Oh, grow up already. Maybe if you found yourself a mensch, a nice doctor or a lawyer maybe, you wouldn’t be such a yenta about your grandmother’s hot pants.
Our age difference wasn’t such a problem in the beginning. We enjoyed each other’s company. He was well cared for and I had a beautiful man to look at all day. But then he started changing towards me. Suddenly one day he began complaining that I was laying with every man I saw and he started arguing with me about every little thing. Then came the day after our first anniversary when I was a little late coming home. Maybe I teased him some and called him a boy. Maybe I sounded like his mother and infuriated him. Suddenly he snapped and took a swing at me with your grandfather’s urn. It was a heavy urn and he knocked me out cold. When I came to I was in the hospital. He was sitting there, crying and holding my hand, the schmendrick. He asked my forgiveness, and I forgave him, and then he told me that really he had been all ferklempt because he loved someone else and he didn’t know how to tell me. He said he felt like a chaza. I had saved his life and he had given me bubkes in return.

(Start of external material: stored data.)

-- ==== Sys2Proof/Machine/Note.lean ====
section
/-! DEFINITION. The note gate: NOTEON and NOTEOFF (R240 to R246, 44_note_and_tick). -/

namespace Sys2Proof.Machine

/-- NOTEON (R240): the envelope restarts from Attack at level 0, the note is latched, and the gate
opens. A note already active is replaced (R241); velocity 0 is no exception (R242). -/
def execNoteon (cmd note vel : BitVec 8) (s : State) : Host.Outcome State Fault Refusal :=
  .next (((s.setEnv .attack 0#17 0#32).setActiveNote note).setNoteState
    (noteStateOf true cmd note vel))

/-- What a matching note-off makes of ACTIVE under a policy: GATE closes the gate (R15, 00_scope;
R246). -/
def activeAfterOff (policy : Config.NoteOffPolicy) : Bool :=
  match policy with
  | .gate => false

/-- NOTEOFF (R245): the message is recorded; the gate closes only when NOTE is the latched note.
The envelope and the phases stay. -/
def execNoteoff (cmd note vel : BitVec 8) (s : State) : Host.Outcome State Fault Refusal :=
  .next (s.setNoteState
    (noteStateOf (if note = s.activeNote then activeAfterOff Config.noteOffPolicy else s.active)
      cmd note vel))

end Sys2Proof.Machine
end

I told him I wished I had been enough for him. He said, “The girl I love is a younger version of you, the spitting image of you, a luftmentsh with a shayna punim.” When he smiled at me, I understood him completely. I let him go and wished him well.
There there, dear. It was nothing. We were only married a little while, one year—what is one year?—and then he married your mother and he loved her well.
It’s true, after everything my only regret is that I never asked him the question. He and I were so busy traveling the world and enjoying each other that it never occurred to me to ask him. But your mother asked him the question, and he knew! He knew the answer. But such is my life. Finally I find a man who can answer the question and he lives happily ever after with your mother. He knew that what every woman wants is to be an equal partner in her relationship and not be ruled over by her man. In the end, he knew exactly what I wanted. He knew exactly what I had been looking for all along.
I know what you’re going to ask me–what do we do now? Now, my dear, you need to find yourself a mensch who will love you well, and if he knows the answer to the question, well, that’s all the better.
And, while you’re at it, find a nice man for your Bubbie too.